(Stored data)
/-- A prefix response of 2, the lowest that ends it; no response in eight polls; and a card that is not ready. -/
theorem witness_AppCommandRejected :
    (∃ s : State, appCommandOf (.sendacmd 41 0 0) = some (41, 0, 0) ∧ busy s = false ∧ (0#8).toNat ≤ s.cfg.respMax ∧
      boundsOk s.cfg = true ∧ (answer 2 []).fits s.cfg 0 = true ∧ 1 < (answer 2 []).r1.toNat ∧
      s.rxq = (answer 2 []).bytes ++ []) ∧
    (∃ s : State, appCommandOf (.acmd13 0) = some (13, 0, 1) ∧ busy s = false ∧ (1#8).toNat ≤ s.cfg.respMax ∧
      boundsOk s.cfg = true ∧ 1 < s.cfg.codeRespTimeout.toNat ∧ (∀ b ∈ [0x00#8], b ≠ 0xFF#8) ∧
      (List.replicate 6 0xFF#8).length = 6 ∧ (List.replicate 8 0x80#8).length = s.cfg.r1Polls ∧
      (∀ b ∈ List.replicate 8 0x80#8, b.getLsbD 7 = true) ∧
      s.rxq = [0x00] ++ 0xFF :: (List.replicate 6 0xFF ++ (List.replicate 8 0x80 ++ []))) ∧
    ∃ s : State, appCommandOf (.acmd41 0) = some (41, 0, 0) ∧ busy s = false ∧ (0#8).toNat ≤ s.cfg.respMax ∧
      boundsOk s.cfg = true ∧ 1 < s.cfg.codeNotReady.toNat ∧ (∀ x ∈ [0x7F#8], x ≠ 0xFF#8) ∧ 0x00#8 ≠ 0xFF#8 ∧
      s.rxq = [0x7F] ++ 0x00 :: [] ∧ s.cfg.waitReadyTicks ≤ 50 :=
  ⟨⟨idleRx ((answer 2 []).bytes ++ []), by decide⟩,
    ⟨idleRx ([0x00] ++ 0xFF :: (List.replicate 6 0xFF ++ (List.replicate 8 0x80 ++ []))), by decide⟩,
    ⟨idleRx [0x7F, 0x00], by decide⟩⟩

/-- A block of two bytes at the top of the buffer, and one of no bytes. -/
theorem witness_ReceiveBlockRun :
    (∃ s : State, busy s = false ∧ boundsOk s.cfg = true ∧ refusedBy s (.recvblk 0xFFFE 2) = false ∧
      (block 2).fits s.cfg (2#16).toNat = true ∧ s.rxq = (block 2).bytes s.cfg ++ []) ∧
    ∃ s : State, busy s = false ∧ boundsOk s.cfg = true ∧ refusedBy s (.recvblk 0xFFFF 0) = false ∧
      (block 0).fits s.cfg (0#16).toNat = true ∧ s.rxq = (block 0).bytes s.cfg ++ [] :=
  ⟨⟨idleRx ((block 2).bytes idle.cfg ++ []), by decide⟩, ⟨idleRx ((block 0).bytes idle.cfg ++ []), by decide⟩⟩

theorem witness_PayloadReadsBack : Memory.wf idle.mem = true ∧
    0xFFFE + ([1, 2] : List Byte).length ≤ 2 ^ idle.cfg.addrWidth ∧ 0xFFFF < 2 ^ idle.cfg.addrWidth := by decide

theorem witness_ReceiveFailsBeforeStoring : ∃ s t : State, phaseOk s.phase = true ∧
    s.phase = .rbTest (.buffer 0) 1 0 :: [] ∧ procOf (.rbTest (.buffer 0) 1 0) = .recvblk ∧ seqStep s = .next t ∧
    t.phase = .ret .recvblk 0#8 :: [] ∧ Pos.rbTest (.buffer 0) 1 0 ≠ .ret .recvblk 0#8 :=
  ⟨running (.rbTest (.buffer 0) 1 0), _, rfl, rfl, rfl, rfl, rfl, nofun⟩

theorem witness_SendBlockRun : ∃ s : State, busy s = false ∧ boundsOk s.cfg = true ∧
    refusedBy s (.sendblk 0xFFFE 2 0xFE) = false ∧ (taken 2).fits s.cfg (2#16).toNat = true ∧
    s.rxq = (taken 2).bytes ++ [] := ⟨idleRx ((taken 2).bytes ++ []), by decide⟩

theorem witness_SendBlockRejected : ∃ s : State, busy s = false ∧ refusedBy s (.sendblk 0 0 0xFE) = false ∧
    ([1, 2, 3] : List Byte).length = (0#16).toNat + 3 ∧ (0x0B#8).extractLsb' 0 4 ≠ s.cfg.dataRespAccepted ∧
    s.rxq = [1, 2, 3] ++ 0x0B :: [] := ⟨idleRx [1, 2, 3, 0x0B], by decide⟩

theorem witness_CardAddressConversion : CardType.sdv1 ≠ .sdv2hc ∧ Params.default.sectorBytes = 512 ∧
    (0x7FFFFF#32).toNat < 2 ^ 23 := by decide

theorem witness_ReadSectorRun : ∃ s : State, busy s = false ∧ refusedBy s (.rdsect 0 1 0xFE00) = false ∧
    boundsOk s.cfg = true ∧ (answer 0 []).fits s.cfg 0 = true ∧ (answer 0 []).r1 = 0#8 ∧
    (block 512).fits s.cfg s.cfg.sectorBytes = true ∧
    s.rxq = (answer 0 []).bytes ++ ((block 512).bytes s.cfg ++ 0xFF :: []) :=
  ⟨idleRx ((answer 0 []).bytes ++ ((block 512).bytes idle.cfg ++ 0xFF :: [])), (idleRx_ready _).1, (idleRx_refuses _).1,
    (idleRx_ready _).2, rfl, rfl, block_fits _ _, rfl⟩

theorem witness_ReadSectorsRun : ∃ s : State, busy s = false ∧ (2#32) ≠ 1 ∧ refusedBy s (.rdsect 0 2 0xFC00) = false ∧
    boundsOk s.cfg = true ∧ (answer 0 []).fits s.cfg 0 = true ∧ (answer 0 []).r1 = 0#8 ∧
    [block 512, block 512].length = (2#32).toNat ∧
    (∀ b ∈ [block 512, block 512], b.fits s.cfg s.cfg.sectorBytes = true) ∧ (answer 5 []).fits s.cfg 0 = true ∧
    (∀ x ∈ ([] : List Byte), x ≠ 0xFF#8) ∧
    s.rxq = (answer 0 []).bytes ++ (([block 512, block 512].map (Block.bytes s.cfg)).flatten ++
      ((answer 5 []).bytes ++ ([] ++ 0xFF :: 0xFF :: []))) :=
  ⟨idleRx ((answer 0 []).bytes ++ (([block 512, block 512].map (Block.bytes idle.cfg)).flatten ++
      ((answer 5 []).bytes ++ ([] ++ 0xFF :: 0xFF :: [])))), (idleRx_ready _).1, nofun, (idleRx_refuses _).2.1,
    (idleRx_ready _).2, rfl, rfl, rfl, fun b hb => by simp at hb; rw [hb]; exact block_fits _ _, rfl, nofun, rfl⟩

theorem witness_WriteSectorRun : ∃ s : State, busy s = false ∧ refusedBy s (.wrsect 0 1 0xFE00) = false ∧
    boundsOk s.cfg = true ∧ (answer 0 []).fits s.cfg 0 = true ∧ (answer 0 []).r1 = 0#8 ∧ (taken 512).fits s.cfg s.cfg.sectorBytes = true ∧
    s.rxq = (answer 0 []).bytes ++ ((taken 512).bytes ++ 0xFF :: []) :=
  ⟨idleRx _, (idleRx_ready _).1, (idleRx_refuses _).2.2.1, (idleRx_ready _).2, rfl, rfl, taken_fits _ _, idleRx_rxq _⟩

theorem witness_WriteSectorsRun : ∃ s : State, busy s = false ∧ (2#32) ≠ 1 ∧ refusedBy s (.wrsect 0 2 0xFC00) = false ∧
    boundsOk s.cfg = true ∧ (answer 0 []).fits s.cfg 0 = true ∧ (answer 0 []).r1 = 0#8 ∧
    [taken 512, taken 512].length = (2#32).toNat ∧ (∀ b ∈ [taken 512, taken 512], b.fits s.cfg s.cfg.sectorBytes = true) ∧
    (∀ y ∈ ([] : List Byte), y ≠ 0xFF#8) ∧
    s.rxq = (answer 0 []).bytes ++ (([taken 512, taken 512].map Taken.bytes).flatten ++
      0x00 :: ([] ++ 0xFF :: 0xFF :: [])) :=
  ⟨idleRx _, (idleRx_ready _).1, nofun, (idleRx_refuses _).2.2.2, (idleRx_ready _).2, rfl, rfl, rfl, fun b hb => by simp at hb; rw [hb]; exact taken_fits _ _, nofun, idleRx_rxq _⟩

theorem witness_TransferLoopRules : (running (.txSingle .read 0 4)).phase = [.txSingle .read 0 4] ∧ (4#8) ≠ 0#8 ∧
    (running (.txMulti .write 2 0 0xFF)).phase = [.txMulti .write 2 0 0xFF] ∧
    (running (.txBlock .read 2 0 0)).phase = [.txBlock .read 2 0 0] ∧
    (running (.txBlock .read 1 0 1)).phase = [.txBlock .read 1 0 1] ∧
    (running (.txBlock .read 2 0 1)).phase = [.txBlock .read 2 0 1] ∧ (2#32) ≠ 1 ∧
    (running (.rdStop 0)).phase = [.rdStop 0] ∧ (running (.rdStopped 0)).phase = [.rdStopped 0] ∧
    (running (.wsStop 0)).phase = [.wsStop 0] ∧ (running (.txRdy .write 0 1)).phase = [.txRdy .write 0 1] := by decide

/-- The script of a card whose registers are all read: OCR, CID, CSD. -/
def configScript : List Byte :=
  (answer 0 [1, 2, 3, 4]).bytes ++ ((answer 0 []).bytes ++ ((block 16).bytes idle.cfg ++ ((answer 0 []).bytes ++
    ((block 16).bytes idle.cfg ++ 0xFF :: []))))

/-- For each of the three types whose RDCONFIG sends no status command; and the failing exits, a command answered 0x01
or not at all, and a block that did not arrive. -/
theorem witness_ReadConfigRun :
    (∀ ty ∈ [CardType.mmc, .sdv1, .unknown], ∃ s : State, busy s = false ∧ s.cardType = ty ∧
      s.cardType ≠ .sdv2sc ∧ s.cardType ≠ .sdv2hc ∧ boundsOk s.cfg = true ∧ 4 ≤ s.cfg.respMax ∧
      s.resp.length = s.cfg.respMax ∧ (answer 0 [1, 2, 3, 4]).fits s.cfg 4 = true ∧ (answer 0 [1, 2, 3, 4]).r1 = 0#8 ∧
      (answer 0 []).fits s.cfg 0 = true ∧ (answer 0 []).r1 = 0#8 ∧ (block 16).fits s.cfg 16 = true ∧
      s.rxq = (answer 0 [1, 2, 3, 4]).bytes ++ ((answer 0 []).bytes ++ ((block 16).bytes s.cfg ++
        ((answer 0 []).bytes ++ ((block 16).bytes s.cfg ++ 0xFF :: []))))) ∧
    ∀ p ∈ [Pos.rcOcr 0x01, .rcCidCmd 0x82, .rcCid 0, .rcCsdCmd 0x04, .rcCsd 0, .rcSdCmd 0x81, .rcSd 0],
      { running p with sel := true }.phase = [p] ∧ configFails p = true ∧ { running p with sel := true }.sel = true := by
  refine ⟨fun ty hty => ⟨{ idleRx configScript with cardType := ty }, rfl, rfl, ?_, ?_, rfl, Nat.le_refl 4, rfl, rfl, rfl,
    rfl, rfl, rfl, rfl⟩, by decide⟩ <;> (revert ty; decide)

theorem witness_ReadConfigFormulas :
    csdStructure ((Vector.replicate 16 (0 : Byte)).set 0 0x40) = 1#2 ∧
      (csdStructure ((Vector.replicate 16 (0 : Byte)).set 5 0x07) ≠ 1#2 ∧
        7 ≤ v1Exponent ((Vector.replicate 16 (0 : Byte)).set 5 0x07)) ∧
      (writeBlLen (((Vector.replicate 16 (0 : Byte)).set 12 0x02).set 13 0x40)).toNat ∈ [9, 10, 11] := by decide

/-- The same, then the SD status: command, first block, and the bytes dropped. -/
theorem witness_ReadConfigStatusRun : ∃ s : State, busy s = false ∧ (s.cardType = .sdv2sc ∨ s.cardType = .sdv2hc) ∧
    boundsOk s.cfg = true ∧ 4 ≤ s.cfg.respMax ∧ s.resp.length = s.cfg.respMax ∧
    (answer 0 [1, 2, 3, 4]).fits s.cfg 4 = true ∧ (answer 0 [1, 2, 3, 4]).r1 = 0#8 ∧ (answer 0 []).fits s.cfg 0 = true ∧
    (answer 0 []).r1 = 0#8 ∧ (block 16).fits s.cfg 16 = true ∧ (answer 1 []).fits s.cfg 0 = true ∧
    (answer 1 []).r1.toNat ≤ 1 ∧ (answer 0 [7]).fits s.cfg 1 = true ∧ (answer 0 [7]).r1 = 0#8 ∧
    (List.replicate 48 0x00#8).length = 48 ∧
    s.rxq = (answer 0 [1, 2, 3, 4]).bytes ++ ((answer 0 []).bytes ++ ((block 16).bytes s.cfg ++ ((answer 0 []).bytes ++
      ((block 16).bytes s.cfg ++ ((answer 1 []).bytes ++ ((answer 0 [7]).bytes ++ ((block 16).bytes s.cfg ++
        (List.replicate 48 0x00#8 ++ 0xFF :: [])))))))) :=
  ⟨{ idle with
      cardType := .sdv2hc
      rxq := (answer 0 [1, 2, 3, 4]).bytes ++ ((answer 0 []).bytes ++ ((block 16).bytes idle.cfg ++
        ((answer 0 []).bytes ++ ((block 16).bytes idle.cfg ++ ((answer 1 []).bytes ++ ((answer 0 [7]).bytes ++
          ((block 16).bytes idle.cfg ++ (List.replicate 48 0x00#8 ++ 0xFF :: [])))))))) },
    rfl, .inr rfl, rfl, by decide, rfl, rfl, rfl, rfl, rfl, rfl, rfl, by decide, rfl, rfl, rfl, rfl⟩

*Problem description*: From the entries above, write out only the lines starting at the line that holds "refine ⟨fun ty" and ending at the line that holds "s.cfg ++ ((answer 0 []).bytes ++", keeping both and matching them exactly.

*Solution for this problem*:
  refine ⟨fun ty hty => ⟨{ idleRx configScript with cardType := ty }, rfl, rfl, ?_, ?_, rfl, Nat.le_refl 4, rfl, rfl, rfl,
    rfl, rfl, rfl, rfl⟩, by decide⟩ <;> (revert ty; decide)

theorem witness_ReadConfigFormulas :
    csdStructure ((Vector.replicate 16 (0 : Byte)).set 0 0x40) = 1#2 ∧
      (csdStructure ((Vector.replicate 16 (0 : Byte)).set 5 0x07) ≠ 1#2 ∧
        7 ≤ v1Exponent ((Vector.replicate 16 (0 : Byte)).set 5 0x07)) ∧
      (writeBlLen (((Vector.replicate 16 (0 : Byte)).set 12 0x02).set 13 0x40)).toNat ∈ [9, 10, 11] := by decide

/-- The same, then the SD status: command, first block, and the bytes dropped. -/
theorem witness_ReadConfigStatusRun : ∃ s : State, busy s = false ∧ (s.cardType = .sdv2sc ∨ s.cardType = .sdv2hc) ∧
    boundsOk s.cfg = true ∧ 4 ≤ s.cfg.respMax ∧ s.resp.length = s.cfg.respMax ∧
    (answer 0 [1, 2, 3, 4]).fits s.cfg 4 = true ∧ (answer 0 [1, 2, 3, 4]).r1 = 0#8 ∧ (answer 0 []).fits s.cfg 0 = true ∧
    (answer 0 []).r1 = 0#8 ∧ (block 16).fits s.cfg 16 = true ∧ (answer 1 []).fits s.cfg 0 = true ∧
    (answer 1 []).r1.toNat ≤ 1 ∧ (answer 0 [7]).fits s.cfg 1 = true ∧ (answer 0 [7]).r1 = 0#8 ∧
    (List.replicate 48 0x00#8).length = 48 ∧
    s.rxq = (answer 0 [1, 2, 3, 4]).bytes ++ ((answer 0 []).bytes ++ ((block 16).bytes s.cfg ++ ((answer 0 []).bytes ++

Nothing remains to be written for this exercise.